Грейдерная дорога на Дубовку осталась в стороне, танки свернули на выгоревшую целину. Машина Ивана Егорыча Лебедева шла вслед за командирским танком. Танки перемахнули пологую высоту и выскочили на западный ее склон. Рабочие-танкисты соединились с армейскими учебными батальонами. Командир выскочил из люка.

— Прошу обстановку, товарищ майор, — попросил он.

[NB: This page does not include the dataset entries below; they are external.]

/-- A home line made dirty: the bytes beneath it are kept the first time. -/
def makeDirty (s : State) (line : Nat) : State :=
  let h := homeSlice (128 * line)
  mapLines s h (isHome line) (fun x => if x.back.isSome then x else { x with back := some (memBytes s (128 * line) 128) })

/-- What every write at the home slice does before its bytes change: a RED line is evicted, replicas are invalidated, the
Weevil entry goes, a prefetch is killed, the block is marked dirty (R173, R180, R183, R198, 15 R346). -/
def beforeWrite (s : State) (line : Nat) : State :=
  let h := homeSlice (128 * line)
  let s := evictRed s line
  let s := killReplicas s line
  let s := weevilDrop s h line
  let s := demandKill s h (isHome line)
  ckptMark s (128 * line)

/-- A prefetch whose fill is outstanding has an outcome: the counter at `off` (R198). -/
def prefetchEnds (s : State) (h line off : Nat) : State :=
  let isPf : Fill → Bool := fun f => f.line == line && !f.late && (match f.who with | .prefetch _ => true | _ => false)
  match s.mem.fills.find? (fun f => isPf f.2) with
  | some (i, f) =>
    match f.who with
    | .prefetch c =>
      bump { s with mem := { s.mem with fills := SMap.mod s.mem.fills i (fun f => { f with late := true }) } } .slc h off c
    | _ => s
  | none => s

/-- A demand read that meets an outstanding prefetch fill of its line makes it LATE (R198). -/
def lateCheck (s : State) (h line : Nat) : State := prefetchEnds s h line 0x0F0

/-- A DEAD hint at the home slice (R181, R182): the line and its replicas go, dirty data and partials are dropped. One that finds the line gone,
written back, is counted. -/
def deadHint (s : State) (line ctx : Nat) : State :=
  let h := homeSlice (128 * line)
  match findLine s h (isHome line) with
  | none =>
    let s := prefetchEnds s h line 0x0F8
    if s.mem.backed.contains line then
      bump { s with mem := { s.mem with backed := s.mem.backed.filter (· != line) } } .slc h 0x0D0 ctx
    else s
  | some x =>
    let s := killReplicas s line
    let s := demandKill s h (isHome line)
    let s := match x.back with
      | some bs => memPut s (128 * line) bs
      | none => s
    let s := dropLines s h (isHome line)
    bump (weevilAdd s h line) .slc h 0x0C8 ctx

/-! ### Accesses of engines, line by line (09 R206) -/

/-- The lines that `[a, a + n)` touches. -/
def linesOf (a n : Nat) : List Nat :=
  if n = 0 then [] else (List.range ((a + n - 1) / 128 - a / 128 + 1)).map (fun i => a / 128 + i)

/-! ### Accesses held at a channel (18 R415) -/

/-- Whether a line lies in a segment of a die's eDRAM: 64 segments of 1 MiB in each of 16 channels (18 R415). -/
def inSegment (die seg line : Nat) : Bool :=
  decide (128 * line < 0x100000000) && homeSlice (128 * line) == 16 * die + seg / 64 && (128 * line % 0x40000000) / 2048 / 8192 == seg % 64
/-- Whether a line's accesses are held while its segment is under test (R415). -/
def cicHeld (s : State) (line : Nat) : Bool := s.cic.seg.any (fun (e : Nat × Nat × Nat) => inSegment e.1 e.2.1 line)
/-- Whether an engine's read of a range would wait at a channel: a line that its slice does not hold lies in a segment under test. -/
def readWaits (s : State) (a n : Nat) : Bool :=
  (linesOf a n).any (fun line => cicHeld s line && (findLine s (homeSlice (128 * line)) (isHome line)).isNone)

/-! ### Weight-buffer windows at work (04 R73) -/

/-- Whether an array is at work or waits: a pass runs in it, a native sweep that uses it is to start, or a replay. -/
def arrBusy (c : Core) (a : Nat) : Bool :=
  (c.stage.left != 0 && c.stage.on.contains a)
  || c.stage.todo.any (fun v => v.banks.any (fun b => b / 2 == a)) || (nth c.arrays a Arr.reset).replay.isSome
/-- Whether the fill engine of a ring holds an MWLOAD. -/
def fillBusy (c : Core) (a : Nat) : Bool := !(nth c.rings a Ring.reset).loads.isEmpty
/-- The core whose array or fill engine refuses an access of its weight-buffer window at an address. -/
def winHit (s : State) (a : Nat) : Option Nat :=
  match spaceOf s a with
  | .wbuf q => let c := coreOf s (q / 2); if arrBusy c (q % 2) || fillBusy c (q % 2) then some (q / 2) else none
  | _ => none
/-- A window access refused: MAT_STATUS.WIN_CONFLICT. -/
def winRefuse (s : State) (n : Nat) : State :=
  let a := regAddr .mat n 0x008
  regPut s a (setField (regGet s a) 40 1 1)
/-- Memory as a read of some ranges finds it: a window at work reads 0. -/
def winView (s : State) (rs : List (Nat × Nat)) : State :=
  if rs.any (fun r => (linesOf r.1 r.2).any (fun line => (winHit s (128 * line)).isSome)) then
    { s with mem := { s.mem with cells := s.mem.cells.filter (fun c => (winHit s c.1).isNone) } }
  else s

/-- Bytes as an engine's read of them finds memory. -/
def seenBytes (s : State) (a n : Nat) : List Byte := memBytes (winView s [(a, n)]) a n

/-- An engine reads one line (R175: as NOALLOC): RED lines are evicted first, hits and misses counted, the filter asked; of a miss the channel
checks the codewords (R169, R188). The first component says that the filter reported the line. -/
def engReadLine (s : State) (ctx line : Nat) : Bool × State :=
  if cacheable s (128 * line) then
    let h := homeSlice (128 * line)
    let s := evictRed s line
    let s := lateCheck s h line
    let s := match findLine s h (isHome line) with
      | some _ => demandRead (bump (touchLine s h (isHome line)) .slc h 0x080 ctx) h (isHome line)
      | none => startFill (bump s .slc h 0x088 ctx) line (.read ctx)
    weevilRead s h line ctx
  else
    match winHit s (128 * line) with
    | some n => (false, winRefuse s n)
    | none => (false, s)

/-- An engine reads every line of a range. -/
def engRead (s : State) (ctx a n : Nat) : Bool × State :=
  (linesOf a n).foldl (fun r line => let q := engReadLine r.2 ctx line; (r.1 || q.1, q.2)) (false, s)

/-- The part of a write that lies in one line: its address and its bytes. -/
def linePart (a : Nat) (bs : List Byte) (line : Nat) : Nat × List Byte :=
  let lo := max a (128 * line)
  let hi := min (a + bs.length) (128 * line + 128)
  (lo, (bs.drop (lo - a)).take (hi - lo))

/-- An engine or a channel writes bytes of one line: performed at the home slice, allocating the line unless told not to
(R174, R175), or at the scratchpad or weight buffer itself (R172, R73). -/
def engWriteLine (s : State) (ctx a : Nat) (bs : List Byte) (noalloc : Bool) : State :=
  if cacheable s a then
    let line := a / 128
    let h := homeSlice a
    let s := clearSpan (beforeWrite s line) a bs.length
    match findLine s h (isHome line) with
    | some _ => memPut (makeDirty (bump (touchLine s h (isHome line)) .slc h 0x080 ctx) line) a bs
    | none =>
      if noalloc then chanReq (memPut (bump s .slc h 0x088 ctx) a bs) a
      else
        let s := if bs.length = 128 then s else chanReq (bump s .slc h 0x088 ctx) a
        let s := allocLine s h (SLine.fresh .home line)
        memPut (makeDirty s line) a bs
  else
    match winHit s a with
    | some n => winRefuse s n
    | none => memPut s a bs

/-- An engine writes bytes, line by line. -/
def engWrite (s : State) (ctx a : Nat) (bs : List Byte) (noalloc : Bool) : State :=
  (linesOf a bs.length).foldl (fun s line =>
    let p := linePart a bs line
    engWriteLine s ctx p.1 p.2 noalloc) s

/-- Whether a write to a range waits: for a PENDING block (15 R348), or at a home line for its outstanding fill (R174). -/
def rangeHeld (s : State) (a n : Nat) : Bool :=
  (linesOf a n).any (fun line => ckptHeld s (128 * line) || ((homeLine s line).isNone && fillPending s line))

/-- Firmware and other uncounted writers: coherent, not attributed to a context. -/
def fwWrite (s : State) (a : Nat) (bs : List Byte) : State := engWrite s 255 a bs false
/-- A coherent read by firmware and other engines that needs the value: RED lines evicted first. -/
def settleReds (s : State) (a n : Nat) : State := (linesOf a n).foldl evictRed s
/-- The RED lines of several ranges evicted, as a read of them would find memory (08 R180). -/
def settleSpans (s : State) (rs : List (Nat × Nat)) : State := rs.foldl (fun s r => settleReds s r.1 r.2) s

/-- An ACCUM of one element at the home channel adder (R179, R193): a RED line is evicted first. -/
def accumAt (s : State) (kind a : Nat) (v : W32) : State :=
  if cacheable s a then
    let line := a / 128
    let h := homeSlice a
    let s := beforeWrite s line
    let s := match findLine s h (isHome line) with
      | some _ => makeDirty s line
      | none => chanReq s a
    putW32 s a (redStep kind (memW32 s a) v)
  else
    match winHit s a with
    | some n => winRefuse s n
    | none => putW32 s a (redStep kind (memW32 s a) v)

/-- Whether an ACCUM is eligible for a RED line (R179). -/
def redEligible (s : State) (h kind : Nat) (canonical redOk : Bool) : Bool :=
  let cfg := slcCfg s h
  cfg.testBit 1 && (kind != 3 || (cfg.testBit 2 && !canonical && redOk))

/-- An ACCUM of elements of one line by a core or DMA engine: into a RED line where it is eligible, which the first one allocates in place of the
line that the slice may hold, else at the channel (R179, R180, R36). -/
def accumLine (s : State) (ctx kind : Nat) (canonical redOk : Bool) (line : Nat) (es : List (Nat × W32)) : State :=
  let h := homeSlice (128 * line)
  let isRed : SLine → Bool := fun x => x.line == line && x.kind == .red
  if cacheable s (128 * line) && redEligible s h kind canonical redOk then
    let start : State → State := fun s =>
      let s := ckptMark (weevilDrop s h line) (128 * line)
      let part := es.foldl (fun p e => modAt p (e.1 % 128 / 4) (fun x => redStep kind x e.2))
        (List.replicate 32 (redIdentity kind))
      bump (allocLine s h { SLine.fresh .red line with redKind := kind, part := part }) .slc h 0x0B0 ctx
    match findLine s h (isHome line) with
    | some x =>
      if x.kind == .red then
        if x.redKind = kind then
          let s := ckptMark (weevilDrop s h line) (128 * line)
          mapLines (touchLine s h isRed) h isRed (fun y =>
            { y with part := es.foldl (fun p e => modAt p (e.1 % 128 / 4) (fun x => redStep kind x e.2)) y.part })
        else es.foldl (fun s e => accumAt s kind e.1 e.2) s
      else start (evictLine (demandKill s h (isHome line)) h { x with pf := none })
    | none => start s
  else es.foldl (fun s e => accumAt s kind e.1 e.2) s

end Sys2Proof.Machine
end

Майор сказал, что гитлеровцы стремятся оседлать дорогу на тракторный, к противнику подходят подкрепления. Майор рукой показал на запад. Там горизонт заволокло клубившейся пылью. Густея и разрастаясь, пыль двигалась в сторону тракторного, к господствующим над заводом высотам.

— Прошу, — продолжал майор, — прикрыть правый фланг моих батальонов и взять на себя охрану дорог. Вражеские танки спустились в балку.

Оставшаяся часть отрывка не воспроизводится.